Putting out the Sun with ice cubes

Fusion, sure. The catastrophic runaway fusion in the last few moments of a star’s existence before death in a nova or a supernova spawns all of the naturally-occurring elements heavier than iron. Again, it’s not exothermic–it sucks down energy like I drink bourbon, but in those moments there’s ample energy to spare from the cataclysmic kinetic energy of super-dense plasma colliding with itself at a significant fraction of lightspeed (in the case of a Type II supernova).

No, I was more wondering about fissioning stable “iron peak” elements. Everything I’ve read seems to talk about fission in the heaviest parts of the periodic table. :confused:

What you would get depends on how good your magic freeze ray is. If you can extract every bit of energy all the way to the core (quite a challenge with a very massive object like a star), it seems to me that electrostatic repulsion would eventually be overcome by weak-force binding, probably resulting in a big ball of “neutronium” (a giant atomic nucleus or neutron star). If, as would seem likely, you can only effectively draw heat off the surface, the increasing pressure of compaction would make the core get hotter. You would have to continually draw off an increasing amount of energy to get enough pressure-driven heat out of the center to prevent ignition. Where you would put that energy is a troubling question in and of itself (even “magic” has limitations).

Then, of course, you have general relativity to deal with. As the star contracts, its gravitational gradient gets steeper, causing time to dilate more toward the center. Your energy extraction must accelerate greatly to keep up with the difference in your frame of reference. At a rate that is not comparable to a supernova (which quickly blows off a lot of mass as it collapses), I doubt you could reach the neutronium threshold, meaning you would have a rather unstable ball of hydrogen and other stuff. But space is not an inert, empty void, there is lots of energy in the sparest vacuum, and some of it will get to tickling the core of your frozen star. It would not take much under those conditions. Ignition looks like it would be all but inevitable.

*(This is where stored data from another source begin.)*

-- ==== Sys2Proof/Tests/Slice0.lean ====
section
/-! SUPPORT. Tests: ill-formed words refused, every command's word read back, worked examples of spec/95_test_vectors.md and of
the rules' own examples under the spec's test configuration TC1, and for every obligation with premises a state and operands that
meet them. Expected results are the spec's, not the model's. -/

namespace Sys2Proof.Tests

open Sys2Proof Sys2Proof.Machine Sys2Proof.Safety

/-! ## Helpers -/

/-- A variant of TC1's shape: `s' = (MUL * s + INC) & SMASK`, output `s' >> take`. -/
def lcg (mul inc smask : Word) (take : Nat) (s : Word) : Word × Word :=
  let s' := (mul * s + inc) &&& smask
  (s', s' >>> take)

/-- TC1 (spec/95_test_vectors.md section 1). -/
def tc1 : Params where
  nextA := lcg 0x08088405 1 0xFFFFFFFF 16
  nextB := lcg 0x41C64E6D 12345 0x7FFFFFFF 0
  nextC := lcg 0x41C64E6D 12345 0xFFFFFFFF 16
  nextD := lcg 0x000343FD 0x00269EC3 0x7FFFFFFF 16
  subst := fun x => x * 167 + 13
  altx := 0x61

/-- The cells of `PT` of `KS(0x0042D266)` that the worked frames use (spec/95_test_vectors.md section 3), among them those of
salts 1, 1 at offsets 6 to 12. -/
def somePt : Memory 32 :=
  [(1, 0xC7EE), (2049, 0x2A8DABDE), (4097, 0x8F79), (6145, 0x387C), (8193, 0x9196), (14343, 0x1679), (16392, 0x9E02),
   (18441, 0x10BA08B6), (20490, 0xE05B), (22539, 0x4BAF), (24588, 0xEA7F), (26637, 0x7E61D242)]

/-- A buffer that holds the bytes from address 0. -/
def buf (bs : List Byte) : Memory 8 := Memory.ofList bs

/-- A keyed block after `CTRLWR ctrl`. -/
def keyed (ctrl : BitVec 4) : State := { State.reset with ksvalid := true, seed := 0x42D266, pt := somePt, ctrl := ctrl }

/-- `s` with the bytes buffered in `RXBUF`. -/
def holding (s : State) (bs : List Byte) : State := { s with rxbuf := buf bs, rxlen := BitVec.ofNat 11 bs.length }

/-- The block after a frame whose decoding failed. -/
def failed : State := { State.reset with fstate := .failed, err := 3 }

/-- What the host gets: the response in the next state. -/
def answer : Result → Option Response
  | .next t => t.response
  | .fault _ => none
  | .refused _ => none

/-- One thing read from the next state. -/
def look {α : Type} (f : State → α) : Result → Option α
  | .next t => some (f t)
  | .fault _ => none
  | .refused _ => none

/-- The first `n` bytes of `RXBUF`. -/
def rxBytes (n : Nat) (s : State) : List Byte := bytesOf s.rxbuf 0 n

/-- The first `n` bytes of `TXBUF`. -/
def txBytes (n : Nat) (s : State) : List Byte := bytesOf s.txbuf 0 n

The magic ray, would be a laser beam. Laser cooling the sun.

I’m not sure, but I would imagine that the force of gravity would be enough pressure to ignite fusion, even if you did cool the sun.

In Cecil’s column on putting out the sun with ice cubes, at How many ice cubes would it take to put out the sun? - The Straight Dope , the Master says:

I must protest, sir!

A ball of gas 0.08 solar masses can, indeed, form a small and very dim (red dwarf) star, with hydrogen fusion going on in its teensy-weensy core. However, this assumes that said ball of gas consists primarily of hydrogen, i.e. about 75% hydrogen. An ice cube, being frozen water, is only 11% hydrogen by mass – the rest being oxygen.

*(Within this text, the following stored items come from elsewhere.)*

-- ==== Sys2Proof/Laws/State.lean ====
section
/-! SUPPORT. One lemma per field per update of the state, so that no later proof unfolds a record update. -/

namespace Sys2Proof.Machine

variable (s : State)

@[simp] theorem State.setOut_phase (o : Out) : (s.setOut o).phase = s.phase := rfl
@[simp] theorem State.setOut_syncCnt (o : Out) : (s.setOut o).syncCnt = s.syncCnt := rfl
@[simp] theorem State.setOut_len (o : Out) : (s.setOut o).len = s.len := rfl
@[simp] theorem State.setOut_idx (o : Out) : (s.setOut o).idx = s.idx := rfl
@[simp] theorem State.setOut_crc (o : Out) : (s.setOut o).crc = s.crc := rfl
@[simp] theorem State.setOut_crcRxHi (o : Out) : (s.setOut o).crcRxHi = s.crcRxHi := rfl
@[simp] theorem State.setOut_wbuf (o : Out) : (s.setOut o).wbuf = s.wbuf := rfl
@[simp] theorem State.setOut_skip (o : Out) : (s.setOut o).skip = s.skip := rfl
@[simp] theorem State.setOut_resValid (o : Out) : (s.setOut o).resValid = s.resValid := rfl
@[simp] theorem State.setOut_overrun (o : Out) : (s.setOut o).overrun = s.overrun := rfl
@[simp] theorem State.setOut_res (o : Out) : (s.setOut o).res = s.res := rfl
@[simp] theorem State.setOut_resBody (o : Out) : (s.setOut o).resBody = s.resBody := rfl
@[simp] theorem State.setOut_strict (o : Out) : (s.setOut o).strict = s.strict := rfl
@[simp] theorem State.setOut_ie (o : Out) : (s.setOut o).ie = s.ie := rfl
@[simp] theorem State.setOut_crcK (o : Out) : (s.setOut o).crcK = s.crcK := rfl
@[simp] theorem State.setOut_out (o : Out) : (s.setOut o).out = o := rfl
@[simp] theorem State.setOut_hRdata (o : Out) : (s.setOut o).hRdata = s.hRdata := rfl
@[simp] theorem State.setOut_view (o : Out) : (s.setOut o).view = s.view := rfl
@[simp] theorem State.setOut_input (o : Out) : (s.setOut o).input = s.input := rfl

@[simp] theorem State.quiet_phase : s.quiet.phase = s.phase := rfl
@[simp] theorem State.quiet_syncCnt : s.quiet.syncCnt = s.syncCnt := rfl
@[simp] theorem State.quiet_len : s.quiet.len = s.len := rfl
@[simp] theorem State.quiet_idx : s.quiet.idx = s.idx := rfl
@[simp] theorem State.quiet_crc : s.quiet.crc = s.crc := rfl
@[simp] theorem State.quiet_crcRxHi : s.quiet.crcRxHi = s.crcRxHi := rfl
@[simp] theorem State.quiet_wbuf : s.quiet.wbuf = s.wbuf := rfl
@[simp] theorem State.quiet_skip : s.quiet.skip = s.skip := rfl
@[simp] theorem State.quiet_resValid : s.quiet.resValid = s.resValid := rfl
@[simp] theorem State.quiet_overrun : s.quiet.overrun = s.overrun := rfl
@[simp] theorem State.quiet_res : s.quiet.res = s.res := rfl
@[simp] theorem State.quiet_resBody : s.quiet.resBody = s.resBody := rfl
@[simp] theorem State.quiet_strict : s.quiet.strict = s.strict := rfl
@[simp] theorem State.quiet_ie : s.quiet.ie = s.ie := rfl
@[simp] theorem State.quiet_crcK : s.quiet.crcK = s.crcK := rfl
@[simp] theorem State.quiet_out : s.quiet.out = Out.quiet := rfl
@[simp] theorem State.quiet_hRdata : s.quiet.hRdata = s.hRdata := rfl
@[simp] theorem State.quiet_view : s.quiet.view = s.view := rfl
@[simp] theorem State.quiet_input : s.quiet.input = s.input := rfl

@[simp] theorem State.setInput_phase (l : List Code) : (s.setInput l).phase = s.phase := rfl
@[simp] theorem State.setInput_syncCnt (l : List Code) : (s.setInput l).syncCnt = s.syncCnt := rfl
@[simp] theorem State.setInput_len (l : List Code) : (s.setInput l).len = s.len := rfl
@[simp] theorem State.setInput_idx (l : List Code) : (s.setInput l).idx = s.idx := rfl
@[simp] theorem State.setInput_crc (l : List Code) : (s.setInput l).crc = s.crc := rfl
@[simp] theorem State.setInput_crcRxHi (l : List Code) : (s.setInput l).crcRxHi = s.crcRxHi := rfl
@[simp] theorem State.setInput_wbuf (l : List Code) : (s.setInput l).wbuf = s.wbuf := rfl
@[simp] theorem State.setInput_skip (l : List Code) : (s.setInput l).skip = s.skip := rfl
@[simp] theorem State.setInput_resValid (l : List Code) : (s.setInput l).resValid = s.resValid := rfl
@[simp] theorem State.setInput_overrun (l : List Code) : (s.setInput l).overrun = s.overrun := rfl
@[simp] theorem State.setInput_res (l : List Code) : (s.setInput l).res = s.res := rfl
@[simp] theorem State.setInput_resBody (l : List Code) : (s.setInput l).resBody = s.resBody := rfl
@[simp] theorem State.setInput_strict (l : List Code) : (s.setInput l).strict = s.strict := rfl
@[simp] theorem State.setInput_ie (l : List Code) : (s.setInput l).ie = s.ie := rfl
@[simp] theorem State.setInput_crcK (l : List Code) : (s.setInput l).crcK = s.crcK := rfl
@[simp] theorem State.setInput_out (l : List Code) : (s.setInput l).out = s.out := rfl
@[simp] theorem State.setInput_hRdata (l : List Code) : (s.setInput l).hRdata = s.hRdata := rfl
@[simp] theorem State.setInput_view (l : List Code) : (s.setInput l).view = s.view := rfl
@[simp] theorem State.setInput_input (l : List Code) : (s.setInput l).input = l := rfl

@[simp] theorem State.emit_phase (st : Status) (ok : Bool) (rx : Word) : (s.emit st ok rx).phase = s.phase := rfl
@[simp] theorem State.emit_syncCnt (st : Status) (ok : Bool) (rx : Word) : (s.emit st ok rx).syncCnt = s.syncCnt := rfl
@[simp] theorem State.emit_len (st : Status) (ok : Bool) (rx : Word) : (s.emit st ok rx).len = s.len := rfl
@[simp] theorem State.emit_idx (st : Status) (ok : Bool) (rx : Word) : (s.emit st ok rx).idx = s.idx := rfl
@[simp] theorem State.emit_crc (st : Status) (ok : Bool) (rx : Word) : (s.emit st ok rx).crc = s.crc := rfl
@[simp] theorem State.emit_crcRxHi (st : Status) (ok : Bool) (rx : Word) : (s.emit st ok rx).crcRxHi = s.crcRxHi := rfl
@[simp] theorem State.emit_wbuf (st : Status) (ok : Bool) (rx : Word) : (s.emit st ok rx).wbuf = s.wbuf := rfl
@[simp] theorem State.emit_skip (st : Status) (ok : Bool) (rx : Word) : (s.emit st ok rx).skip = false := rfl
@[simp] theorem State.emit_resValid (st : Status) (ok : Bool) (rx : Word) : (s.emit st ok rx).resValid = true := rfl
@[simp] theorem State.emit_overrun (st : Status) (ok : Bool) (rx : Word) : (s.emit st ok rx).overrun = overrunOnEmit s.overrun s.resValid := rfl
@[simp] theorem State.emit_res (st : Status) (ok : Bool) (rx : Word) : (s.emit st ok rx).res = s.newResult st ok rx := rfl
@[simp] theorem State.emit_resBody (st : Status) (ok : Bool) (rx : Word) : (s.emit st ok rx).resBody = copyBody s.wbuf s.resBody s.idx.toNat := rfl
@[simp] theorem State.emit_strict (st : Status) (ok : Bool) (rx : Word) : (s.emit st ok rx).strict = s.strict := rfl
@[simp] theorem State.emit_ie (st : Status) (ok : Bool) (rx : Word) : (s.emit st ok rx).ie = s.ie := rfl
@[simp] theorem State.emit_crcK (st : Status) (ok : Bool) (rx : Word) : (s.emit st ok rx).crcK = s.crcK := rfl
@[simp] theorem State.emit_out (st : Status) (ok : Bool) (rx : Word) : (s.emit st ok rx).out = ⟨true, st⟩ := rfl
@[simp] theorem State.emit_hRdata (st : Status) (ok : Bool) (rx : Word) : (s.emit st ok rx).hRdata = s.hRdata := rfl
@[simp] theorem State.emit_view (st : Status) (ok : Bool) (rx : Word) : (s.emit st ok rx).view = s.view := rfl
@[simp] theorem State.emit_input (st : Status) (ok : Bool) (rx : Word) : (s.emit st ok rx).input = s.input := rfl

I submit to you that a 0.08 solar mass ball of water – or even a 0.33 solar mass ball of water – would have too low a hydrogen concentration to sustain nuclear fusion at its core, even if the material that formed the ball infell from an infinite height.

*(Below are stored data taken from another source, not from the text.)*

-- ==== Sys2Proof/Tests/Slice0.lean ====
section
/-! SUPPORT. The model's own tests: each well-formedness check refuses an ill-formed term, each constructor decodes
from a word written out from the spec's encoding, each instruction's effect on a small state (expected values from
spec/95_test_vectors.md and the rules' examples), and a witness for each statement that has hypotheses. -/

namespace Sys2Proof.Tests

open Sys2Proof Sys2Proof.Machine

/-! ### Well-formedness -/

theorem test_wf_huntSkip_sync_byte_refused : (Instr.huntSkip 0xA5).wellFormed = false := by decide
theorem test_wf_lenByte_zero_refused : (Instr.lenByte 0).wellFormed = false := by decide
theorem test_wf_hwNone_ctrl_refused : (Instr.hwNone 0x000 1).wellFormed = false := by decide
theorem test_wf_hwNone_cmdr_refused : (Instr.hwNone 0x002 1).wellFormed = false := by decide
theorem test_wf_setPtt_short_tail_refused : (Instr.setPtt 2 [0, 0]).wellFormed = false := by decide
theorem test_wf_setFreq_long_tail_refused : (Instr.setFreq 1 [0, 0, 0]).wellFormed = false := by decide
theorem test_wf_setMode_no_tail_refused : (Instr.setMode 0 []).wellFormed = false := by decide
theorem test_wf_queryStatus_short_tail_refused : (Instr.queryStatus 1 [0]).wellFormed = false := by decide
theorem test_wf_unknown_defined_command_refused : (Instr.unknown 1 0x07 [0, 0]).wellFormed = false := by decide
theorem test_wf_unknown_short_tail_refused : (Instr.unknown 1 0x55 [0]).wellFormed = false := by decide

/-! ### Decoding, every constructor from a word of R69, R70 -/

theorem test_decode_reset : decode ⟨.body, 0, 1, 3⟩ (.event 0b100000000000 0 0) = .ok .reset := by decide
theorem test_decode_idle : decode ⟨.hunt, 0, 0, 0⟩ (.event 0b000000000000 0 0) = .ok .idle := by decide
theorem test_decode_huntA5 : decode ⟨.hunt, 2, 0, 0⟩ (.event 0b001010100101 0 0) = .ok .huntA5 := by decide
theorem test_decode_huntLock : decode ⟨.hunt, 3, 0, 0⟩ (.event 0b001010100101 0 0) = .ok .huntLock := by decide
theorem test_decode_huntSkip : decode ⟨.hunt, 3, 0, 0⟩ (.event 0b001000010011 0 0) = .ok (.huntSkip 0x13) := by decide
theorem test_decode_lenByte : decode ⟨.len, 0, 0, 0⟩ (.event 0b001010100101 0 0) = .ok (.lenByte 0xA5) := by decide
theorem test_decode_lenZero : decode ⟨.len, 0, 0, 0⟩ (.event 0b001000000000 0 0) = .ok .lenZero := by decide
theorem test_decode_bodyByte : decode ⟨.body, 0, 253, 255⟩ (.event 0b001000000111 0 0) = .ok (.bodyByte 0x07) := by decide
theorem test_decode_bodyLast : decode ⟨.body, 0, 254, 255⟩ (.event 0b001000000000 0 0) = .ok (.bodyLast 0x00) := by decide
theorem test_decode_crchiByte : decode ⟨.crcHi, 0, 2, 2⟩ (.event 0b001000110000 0 0) = .ok (.crchiByte 0x30) := by decide
theorem test_decode_crcloByte : decode ⟨.crcLo, 0, 2, 2⟩ (.event 0b001011010010 0 0) = .ok (.crcloByte 0xD2) := by decide
theorem test_decode_abortHunt : decode ⟨.hunt, 1, 0, 0⟩ (.event 0b010000000000 0 0) = .ok .abortHunt := by decide
theorem test_decode_abortFrame : decode ⟨.len, 0, 0, 0⟩ (.event 0b010000000000 0 0) = .ok .abortFrame := by decide
theorem test_decode_hwCtrl : decode ⟨.hunt, 0, 0, 0⟩ (.event 0b011000000000 0x000 0x0003) = .ok (.hwCtrl 3) := by decide
theorem test_decode_hwCmdr : decode ⟨.hunt, 0, 0, 0⟩ (.event 0b011000000000 0x002 0x0009) = .ok (.hwCmdr 9) := by decide
theorem test_decode_hwNone :
    decode ⟨.hunt, 0, 0, 0⟩ (.event 0b011000000000 0x005 0xFFFF) = .ok (.hwNone 0x005 0xFFFF) := by decide
theorem test_decode_hr : decode ⟨.hunt, 0, 0, 0⟩ (.read 0x1FE) = .ok (.hr 0x1FE) := by decide
theorem test_decode_cmdrAck : decode ⟨.hunt, 0, 0, 0⟩ (.cmdr 0b0001) = .ok .cmdrAck := by decide
theorem test_decode_cmdrClrOvr : decode ⟨.hunt, 0, 0, 0⟩ (.cmdr 0b0010) = .ok .cmdrClrOvr := by decide
theorem test_decode_cmdrClrSkip : decode ⟨.hunt, 0, 0, 0⟩ (.cmdr 0b0100) = .ok .cmdrClrSkip := by decide
theorem test_decode_cmdrAbort : decode ⟨.hunt, 0, 0, 0⟩ (.cmdr 0b1000) = .ok .cmdrAbort := by decide
theorem test_decode_setPtt : decode ⟨.hunt, 0, 0, 0⟩
    (.frame [0xA5, 0xA5, 0xA5, 0xA5, 0x02, 0x07, 0x00, 0x30, 0xD2]) = .ok (.setPtt 2 [0x00, 0x30, 0xD2]) := by decide
theorem test_decode_setFreq : decode ⟨.hunt, 0, 0, 0⟩
    (.frame [0xA5, 0xA5, 0xA5, 0xA5, 0x09, 0x09, 0x00, 0xD9, 0x70, 0x10, 0x00, 0xD9, 0x70, 0x10, 0xB1, 0xBD])
    = .ok (.setFreq 9 [0x00, 0xD9, 0x70, 0x10, 0x00, 0xD9, 0x70, 0x10, 0xB1, 0xBD]) := by decide
theorem test_decode_setMode : decode ⟨.hunt, 0, 0, 0⟩
    (.frame [0xA5, 0xA5, 0xA5, 0xA5, 0x03, 0x0A, 0x01, 0x01, 0x32, 0xE0])
    = .ok (.setMode 3 [0x01, 0x01, 0x32, 0xE0]) := by decide
theorem test_decode_queryStatus : decode ⟨.hunt, 0, 0, 0⟩
    (.frame [0xA5, 0xA5, 0xA5, 0xA5, 0x01, 0x0B, 0xE7, 0x41]) = .ok (.queryStatus 1 [0xE7, 0x41]) := by decide
theorem test_decode_unknown : decode ⟨.hunt, 0, 0, 0⟩
    (.frame [0xA5, 0xA5, 0xA5, 0xA5, 0x05, 0x55, 0xA5, 0xA5, 0xA5, 0xA5, 0x86, 0x85])
    = .ok (.unknown 5 0x55 [0xA5, 0xA5, 0xA5, 0xA5, 0x86, 0x85]) := by decide

/-! Reserved words. -/

theorem test_decode_zero_bit_refused : decode ⟨.hunt, 0, 0, 0⟩ (.event 0x300 0 0) = .error .eventZeroBit := by decide
theorem test_decode_kind_5_refused : decode ⟨.hunt, 0, 0, 0⟩ (.event 0xA00 0 0) = .error .eventKind := by decide
theorem test_decode_two_commands_refused : decode ⟨.hunt, 0, 0, 0⟩ (.cmdr 9) = .error .notOneCommand := by decide
theorem test_decode_frame_length_refused :
    decode ⟨.hunt, 0, 0, 0⟩ (.frame [0xA5, 0xA5, 0xA5, 0xA5, 0x02, 0x07, 0x00, 0x30]) = .error .frameLength := by decide
theorem test_decode_body_full_refused : decode ⟨.body, 0, 3, 3⟩ (.event 0x207 0 0) = .error .bodyFull := by decide

/-! ### Small states -/

/-- The next state of an answer. -/
def nextOf : Answer → Option State
  | .next s => some s
  | .fault _ => none
  | .refused _ => none

/-- Reset state with the marker's first three bytes counted. -/
def three : State := { State.reset with syncCnt := 3 }

/-- After the marker. -/
def atLen : State := { State.reset with phase := .len }

/-- Program P1 after its length byte 02. -/
def atBody : State := { State.reset with phase := .body, len := 2, crc := 0x813E }

/-- Program P1 after its first body byte. -/
def atLast : State := { atBody with idx := 1, crc := 0x1241, wbuf := [(0, 0x07)] }

/-- Program P1 after its body. -/
def atCrcHi : State := { atLast with phase := .crcHi, idx := 2, crc := 0x30D2, wbuf := [(0, 0x07), (1, 0x00)] }

/-- Program P1 after its first CRC byte. -/
def atCrcLo : State := { atCrcHi with phase := .crcLo, crcRxHi := 0x30 }

/-- Program P1 at its end: one result, not acknowledged. -/
def reported : State :=
  { atCrcLo with
    phase := .hunt
    resValid := true
    res := ⟨.ok, true, false, .crcLo, 2, 2, 0x07, 0x30D2, 0x30D2⟩
    resBody := [(0, 0x07), (1, 0x00)]
    out := ⟨true, .ok⟩ }

/-- The result waiting and a second frame cut after its command type (the start of vectors M1 to M5). -/
def cut : State := { reported with phase := .body, len := 2, idx := 1, crc := 0x1241, crcRxHi := 0, out := ⟨false, .none⟩ }

/-! ### Effects -/

theorem test_huntA5_counts : (nextOf (exec .huntA5 State.reset)).map (·.syncCnt) = some 1 := by decide
theorem test_huntA5_not_at_three : exec .huntA5 three = .refused .notSelected := by rfl
theorem test_huntLock_opens : (nextOf (exec .huntLock { three with skip := true, len := 7, idx := 7, crc := 1 })).map
    (fun t => (t.select, t.crc, t.skip)) = some (⟨.len, 0, 0, 0⟩, 0xFFFF, true) := by decide
theorem test_huntSkip_flags : (nextOf (exec (.huntSkip 0x13) three)).map (fun t => (t.syncCnt, t.skip)) = some (0, true) := by
  decide
theorem test_lenByte_P1 : nextOf (exec (.lenByte 2) atLen) = some atBody := by decide
theorem test_lenZero_P6 : (nextOf (exec .lenZero atLen)).map (fun t => (t.phase, t.len, t.crc)) = some (.crcHi, 0, 0x40BF) := by
  decide
theorem test_bodyByte_P1 : nextOf (exec (.bodyByte 0x07) atBody) = some atLast := by decide
theorem test_bodyLast_P1 : nextOf (exec (.bodyLast 0x00) atLast) = some atCrcHi := by decide
theorem test_crchiByte_P1 : nextOf (exec (.crchiByte 0x30) atCrcHi) = some atCrcLo := by decide
theorem test_crcloByte_P1 : nextOf (exec (.crcloByte 0xD2) atCrcLo) = some reported := by decide
theorem test_crcloByte_X1_X2 : ([true, false].map fun b =>
    (nextOf (exec (.crcloByte 0xD3) { atCrcLo with strict := b })).map fun t => (t.res.status, t.hostRead 0x003))
    = [some (.badCrc, 0x0282), some (.ok, 0x0281)] := by decide
theorem test_abortHunt_Y9 : (nextOf (exec .abortHunt { State.reset with syncCnt := 2 })).map (·.hostRead 0x001)
    = some 0x0020 := by decide
theorem test_abortFrame_X10 : (nextOf (exec .abortFrame atLen)).map
    (fun t => [t.hostRead 0x001, t.hostRead 0x003, t.hostRead 0x004, t.hostRead 0x005, t.hostRead 0x006])
    = some [0x0040, 0x0024, 0x0000, 0x0000, 0xFFFF] := by decide
theorem test_abortFrame_X14 : (nextOf (exec .abortFrame atCrcLo)).map
    (fun t => [t.hostRead 0x003, t.hostRead 0x004, t.hostRead 0x005, t.hostRead 0x006])
    = some [0x0284, 0x0207, 0x0000, 0x30D2] := by decide
theorem test_reset_drops_frame : (nextOf (exec .reset { cut with strict := false, ie := true })).map
    (fun t => [t.hostRead 0x000, t.hostRead 0x001, t.hostRead 0x003, t.hostRead 0x007, t.hostRead 0x100])
    = some [0x0001, 0x0000, 0x0000, 0xFFFF, 0x0000] := by decide
theorem test_idle_keeps : nextOf (exec .idle cut) = some cut := by decide
theorem test_hwCtrl_H1 : (nextOf (exec (.hwCtrl 0xFFFF) reported)).map (fun t => (t.hostRead 0x000, t.hostRead 0x001))
    = some (0x0003, 0x0140) := by decide
theorem test_hwCmdr_M1_M2_M4 : ([0x0008, 0x0009, 0x0001].map fun v =>
    (nextOf (exec (.hwCmdr v) cut)).map fun t => (t.hostRead 0x001, t.hostRead 0x003))
    = [some (0x00C0, 0x0244), some (0x0040, 0x0244), some (0x0002, 0x0289)] := by decide
theorem test_hwCmdr_H7 : (nextOf (exec (.hwCmdr 0xFFF0) reported)).map (·.hostRead 0x001) = some 0x0040 := by decide
theorem test_hwNone_H3 : (nextOf (exec (.hwNone 0x005 0xFFFF) reported)).map (·.hostRead 0x005) = some 0x30D2 := by decide
theorem test_hr_map_P1 : ([0x001, 0x003, 0x004, 0x005, 0x007, 0x008, 0x009, 0x00A, 0x100, 0x102, 0x1FF].map fun a =>
    (nextOf (exec (.hr a) reported)).map (·.hRdata))
    = [0x0040, 0x0289, 0x0207, 0x30D2, 0x30D2, 0x0202, 0x0030, 0xA001, 0x0007, 0x0000, 0x0000].map some := by decide
theorem test_cmdrAck_H8 : (nextOf (exec .cmdrAck { reported with ie := true })).map
    (fun t => (t.hostRead 0x001, t.hostRead 0x003)) = some (0x0000, 0x0289) := by decide
theorem test_cmdrClrOvr : (nextOf (exec .cmdrClrOvr { reported with overrun := true })).map (·.hostRead 0x001)
    = some 0x0040 := by decide
theorem test_cmdrClrSkip : (nextOf (exec .cmdrClrSkip { State.reset with skip := true })).map (·.hostRead 0x001)
    = some 0x0000 := by decide
theorem test_cmdrAbort_M1 : (nextOf (exec .cmdrAbort cut)).map
    (fun t => (t.hostRead 0x001, t.hostRead 0x003, t.hostRead 0x004, t.out)) = some (0x00C0, 0x0244, 0x0107, ⟨true, .truncated⟩) := by
  decide
theorem test_setPtt_F2 : (nextOf (exec (.setPtt 2 [0x01, 0xF0, 0x13]) State.reset)).map
    (fun t => (t.hostRead 0x003, t.hostRead 0x004, t.hostRead 0x101, t.view)) = some (0x0289, 0x0207, 0x0001, .ptt .receive) := by
  decide
theorem test_setPtt_X3_swapped_crc : (nextOf (exec (.setPtt 2 [0x00, 0xD2, 0x30]) State.reset)).map
    (fun t => (t.hostRead 0x003, t.view)) = some (0x0282, .none) := by decide
set_option maxRecDepth 100000 in
theorem test_setFreq_F6 : (nextOf (exec (.setFreq 9 [0x00, 0x6B, 0xF0, 0xD0, 0x00, 0x6B, 0xF0, 0xD0, 0xDC, 0xF1])
    State.reset)).map (fun t => (t.hostRead 0x003, t.view)) = some (0x0989, .freq (some (0x006BF0D0, 0x006BF0D0))) := by decide
theorem test_setMode_F9 : (nextOf (exec (.setMode 3 [0x08, 0x08, 0x64, 0x26]) State.reset)).map
    (fun t => (t.hostRead 0x003, t.view)) = some (0x0389, .mode (some (8, 8))) := by decide
theorem test_queryStatus_F10 : (nextOf (exec (.queryStatus 1 [0xE7, 0x41]) State.reset)).map
    (fun t => (t.hostRead 0x003, t.hostRead 0x004)) = some (0x0189, 0x010B) := by decide
set_option maxRecDepth 100000 in
theorem test_unknown_F11 : (nextOf (exec (.unknown 5 0x55 [0xA5, 0xA5, 0xA5, 0xA5, 0x86, 0x85]) State.reset)).map
    (fun t => (t.hostRead 0x003, t.hostRead 0x004, t.hostRead 0x104)) = some (0x0589, 0x0555, 0x00A5) := by decide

I’m not an astrophysicist but I thought any element would achieve nuclear fusion if it was raised to a high enough pressure and temperature. Is hydrogen required for the process?

Iron is the most stable element. Heavier elements fission, lighter elements fuse.

I’m not astrophysicist either, but as far as I know it takes a massive star to fuse oxygen.

And more massive elements than even iron can fuse - it’s just a process that consumes energy instead of producing it for iron and anything more massive.

And how would that work? A laser would add energy, not subtract it.

Now if you could somehow make the Sun generate a laser, and pump that energy out via the laser, that would be some mega powerful laser, cutting across the galaxy like a hot knife through butter. But wouldn’t that take something like a core collapse?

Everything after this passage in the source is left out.